▸ **TASK INSTRUCTIONS**:
From the entries below, reproduce exactly the line containing "(∀ n : Chan, u.vwa.chans.get", the line containing "contribution := 0, dangerCond", and every line in between, with nothing added.

GIVEN DATA below:

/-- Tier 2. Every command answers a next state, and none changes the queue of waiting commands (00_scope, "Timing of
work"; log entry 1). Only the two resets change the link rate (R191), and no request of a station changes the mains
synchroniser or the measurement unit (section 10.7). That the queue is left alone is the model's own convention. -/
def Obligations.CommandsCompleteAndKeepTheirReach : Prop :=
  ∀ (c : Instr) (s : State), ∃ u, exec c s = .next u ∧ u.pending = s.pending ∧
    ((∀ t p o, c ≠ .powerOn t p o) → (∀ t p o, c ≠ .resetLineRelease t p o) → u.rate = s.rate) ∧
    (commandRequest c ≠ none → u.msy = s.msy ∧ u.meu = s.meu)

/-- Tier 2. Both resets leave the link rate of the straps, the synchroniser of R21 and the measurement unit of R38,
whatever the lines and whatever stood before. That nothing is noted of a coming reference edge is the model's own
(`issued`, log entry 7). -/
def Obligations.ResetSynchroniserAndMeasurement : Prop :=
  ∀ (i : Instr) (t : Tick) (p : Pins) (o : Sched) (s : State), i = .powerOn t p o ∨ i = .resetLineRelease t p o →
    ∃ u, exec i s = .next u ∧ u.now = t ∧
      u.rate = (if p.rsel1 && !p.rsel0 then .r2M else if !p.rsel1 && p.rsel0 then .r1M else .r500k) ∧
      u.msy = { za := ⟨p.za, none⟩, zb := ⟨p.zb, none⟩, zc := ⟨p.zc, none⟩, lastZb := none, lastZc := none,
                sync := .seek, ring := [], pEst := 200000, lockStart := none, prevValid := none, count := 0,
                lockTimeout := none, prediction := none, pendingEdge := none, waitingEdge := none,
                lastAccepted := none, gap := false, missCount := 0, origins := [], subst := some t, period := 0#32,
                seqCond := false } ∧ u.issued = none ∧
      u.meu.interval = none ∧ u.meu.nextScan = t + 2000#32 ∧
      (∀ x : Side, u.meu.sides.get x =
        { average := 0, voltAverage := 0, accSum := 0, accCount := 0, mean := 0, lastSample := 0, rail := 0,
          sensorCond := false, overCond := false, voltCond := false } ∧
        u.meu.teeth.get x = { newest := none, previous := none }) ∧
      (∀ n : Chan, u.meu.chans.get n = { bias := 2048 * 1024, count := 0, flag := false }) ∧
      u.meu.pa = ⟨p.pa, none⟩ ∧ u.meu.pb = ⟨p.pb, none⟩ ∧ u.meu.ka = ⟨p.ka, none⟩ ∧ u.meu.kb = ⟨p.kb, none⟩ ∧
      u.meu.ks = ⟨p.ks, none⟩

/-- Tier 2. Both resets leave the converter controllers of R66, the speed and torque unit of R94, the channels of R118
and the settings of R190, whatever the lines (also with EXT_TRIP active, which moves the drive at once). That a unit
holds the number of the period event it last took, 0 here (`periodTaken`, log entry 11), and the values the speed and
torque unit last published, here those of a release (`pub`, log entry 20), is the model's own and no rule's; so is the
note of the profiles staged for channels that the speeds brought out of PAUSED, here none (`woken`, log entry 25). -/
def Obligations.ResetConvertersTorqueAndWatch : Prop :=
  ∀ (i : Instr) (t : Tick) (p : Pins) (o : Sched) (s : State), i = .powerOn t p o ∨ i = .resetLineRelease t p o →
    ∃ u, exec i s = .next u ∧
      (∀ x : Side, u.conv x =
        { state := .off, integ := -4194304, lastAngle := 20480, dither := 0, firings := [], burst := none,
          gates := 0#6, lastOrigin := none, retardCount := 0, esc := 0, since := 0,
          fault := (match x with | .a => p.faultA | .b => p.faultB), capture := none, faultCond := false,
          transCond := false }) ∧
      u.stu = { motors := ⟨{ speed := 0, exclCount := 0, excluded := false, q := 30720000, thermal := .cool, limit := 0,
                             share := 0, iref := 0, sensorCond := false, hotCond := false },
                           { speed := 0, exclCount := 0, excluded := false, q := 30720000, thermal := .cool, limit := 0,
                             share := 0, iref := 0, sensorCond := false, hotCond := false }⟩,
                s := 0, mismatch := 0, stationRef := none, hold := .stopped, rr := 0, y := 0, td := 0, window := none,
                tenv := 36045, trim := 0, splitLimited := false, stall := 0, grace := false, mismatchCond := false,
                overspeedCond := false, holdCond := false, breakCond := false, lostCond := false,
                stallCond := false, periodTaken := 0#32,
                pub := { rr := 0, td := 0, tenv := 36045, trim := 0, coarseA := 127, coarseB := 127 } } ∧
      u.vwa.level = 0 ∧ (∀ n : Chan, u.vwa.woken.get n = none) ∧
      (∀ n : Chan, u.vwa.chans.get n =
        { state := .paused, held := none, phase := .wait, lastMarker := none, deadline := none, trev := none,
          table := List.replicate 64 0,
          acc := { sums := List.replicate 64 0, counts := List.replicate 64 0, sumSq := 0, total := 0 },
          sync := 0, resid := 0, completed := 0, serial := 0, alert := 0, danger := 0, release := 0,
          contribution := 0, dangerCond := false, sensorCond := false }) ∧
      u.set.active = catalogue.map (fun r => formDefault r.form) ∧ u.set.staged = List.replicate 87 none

End of GIVEN DATA.
GIVEN DATA below:

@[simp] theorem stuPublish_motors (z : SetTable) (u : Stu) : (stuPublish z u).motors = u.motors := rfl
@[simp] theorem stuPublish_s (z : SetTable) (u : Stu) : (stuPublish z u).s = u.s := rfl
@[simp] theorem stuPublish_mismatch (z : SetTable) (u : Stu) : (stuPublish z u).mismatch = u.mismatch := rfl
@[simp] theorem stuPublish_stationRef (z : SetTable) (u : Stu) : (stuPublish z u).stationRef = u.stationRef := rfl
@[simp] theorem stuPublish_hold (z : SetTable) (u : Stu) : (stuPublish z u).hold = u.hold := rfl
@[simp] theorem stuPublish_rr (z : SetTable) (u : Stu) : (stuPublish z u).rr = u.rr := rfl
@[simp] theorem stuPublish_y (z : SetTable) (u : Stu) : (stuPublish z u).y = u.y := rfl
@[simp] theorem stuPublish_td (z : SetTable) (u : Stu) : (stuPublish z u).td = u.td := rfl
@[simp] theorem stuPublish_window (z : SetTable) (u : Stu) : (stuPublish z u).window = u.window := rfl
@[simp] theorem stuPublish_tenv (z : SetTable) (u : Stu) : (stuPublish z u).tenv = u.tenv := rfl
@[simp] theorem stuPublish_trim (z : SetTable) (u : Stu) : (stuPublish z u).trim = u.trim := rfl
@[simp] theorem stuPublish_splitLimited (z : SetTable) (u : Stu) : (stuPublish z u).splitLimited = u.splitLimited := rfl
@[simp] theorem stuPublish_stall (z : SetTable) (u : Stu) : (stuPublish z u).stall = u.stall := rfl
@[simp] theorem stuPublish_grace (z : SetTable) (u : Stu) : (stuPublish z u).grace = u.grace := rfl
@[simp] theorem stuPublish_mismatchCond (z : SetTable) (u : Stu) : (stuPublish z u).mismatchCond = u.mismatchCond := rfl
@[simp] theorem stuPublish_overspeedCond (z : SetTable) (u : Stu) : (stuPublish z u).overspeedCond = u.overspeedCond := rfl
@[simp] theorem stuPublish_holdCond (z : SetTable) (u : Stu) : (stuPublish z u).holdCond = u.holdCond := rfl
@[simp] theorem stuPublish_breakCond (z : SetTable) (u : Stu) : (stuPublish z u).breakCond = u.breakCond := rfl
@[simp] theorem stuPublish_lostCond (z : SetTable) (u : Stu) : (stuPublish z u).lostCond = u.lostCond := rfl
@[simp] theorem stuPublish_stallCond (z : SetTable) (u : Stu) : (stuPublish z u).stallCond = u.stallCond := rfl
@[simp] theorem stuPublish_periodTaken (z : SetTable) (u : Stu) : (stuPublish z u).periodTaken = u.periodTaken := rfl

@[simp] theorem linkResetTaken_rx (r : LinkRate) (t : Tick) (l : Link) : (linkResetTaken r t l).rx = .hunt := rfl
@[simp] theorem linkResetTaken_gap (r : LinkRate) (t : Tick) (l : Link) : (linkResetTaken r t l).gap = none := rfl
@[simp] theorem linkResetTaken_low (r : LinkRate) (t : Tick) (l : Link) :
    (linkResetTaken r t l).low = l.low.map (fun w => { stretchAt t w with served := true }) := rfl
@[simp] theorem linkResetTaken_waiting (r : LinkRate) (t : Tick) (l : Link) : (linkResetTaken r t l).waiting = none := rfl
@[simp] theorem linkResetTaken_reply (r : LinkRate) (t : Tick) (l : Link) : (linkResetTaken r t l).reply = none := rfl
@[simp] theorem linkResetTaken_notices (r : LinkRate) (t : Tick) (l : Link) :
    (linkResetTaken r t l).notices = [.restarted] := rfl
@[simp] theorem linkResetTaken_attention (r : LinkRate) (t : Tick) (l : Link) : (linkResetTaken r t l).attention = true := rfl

End of GIVEN DATA.

▸ **TASK ANSWER**:
      (∀ n : Chan, u.vwa.chans.get n =
        { state := .paused, held := none, phase := .wait, lastMarker := none, deadline := none, trev := none,
          table := List.replicate 64 0,
          acc := { sums := List.replicate 64 0, counts := List.replicate 64 0, sumSq := 0, total := 0 },
          sync := 0, resid := 0, completed := 0, serial := 0, alert := 0, danger := 0, release := 0,
          contribution := 0, dangerCond := false, sensorCond := false }) ∧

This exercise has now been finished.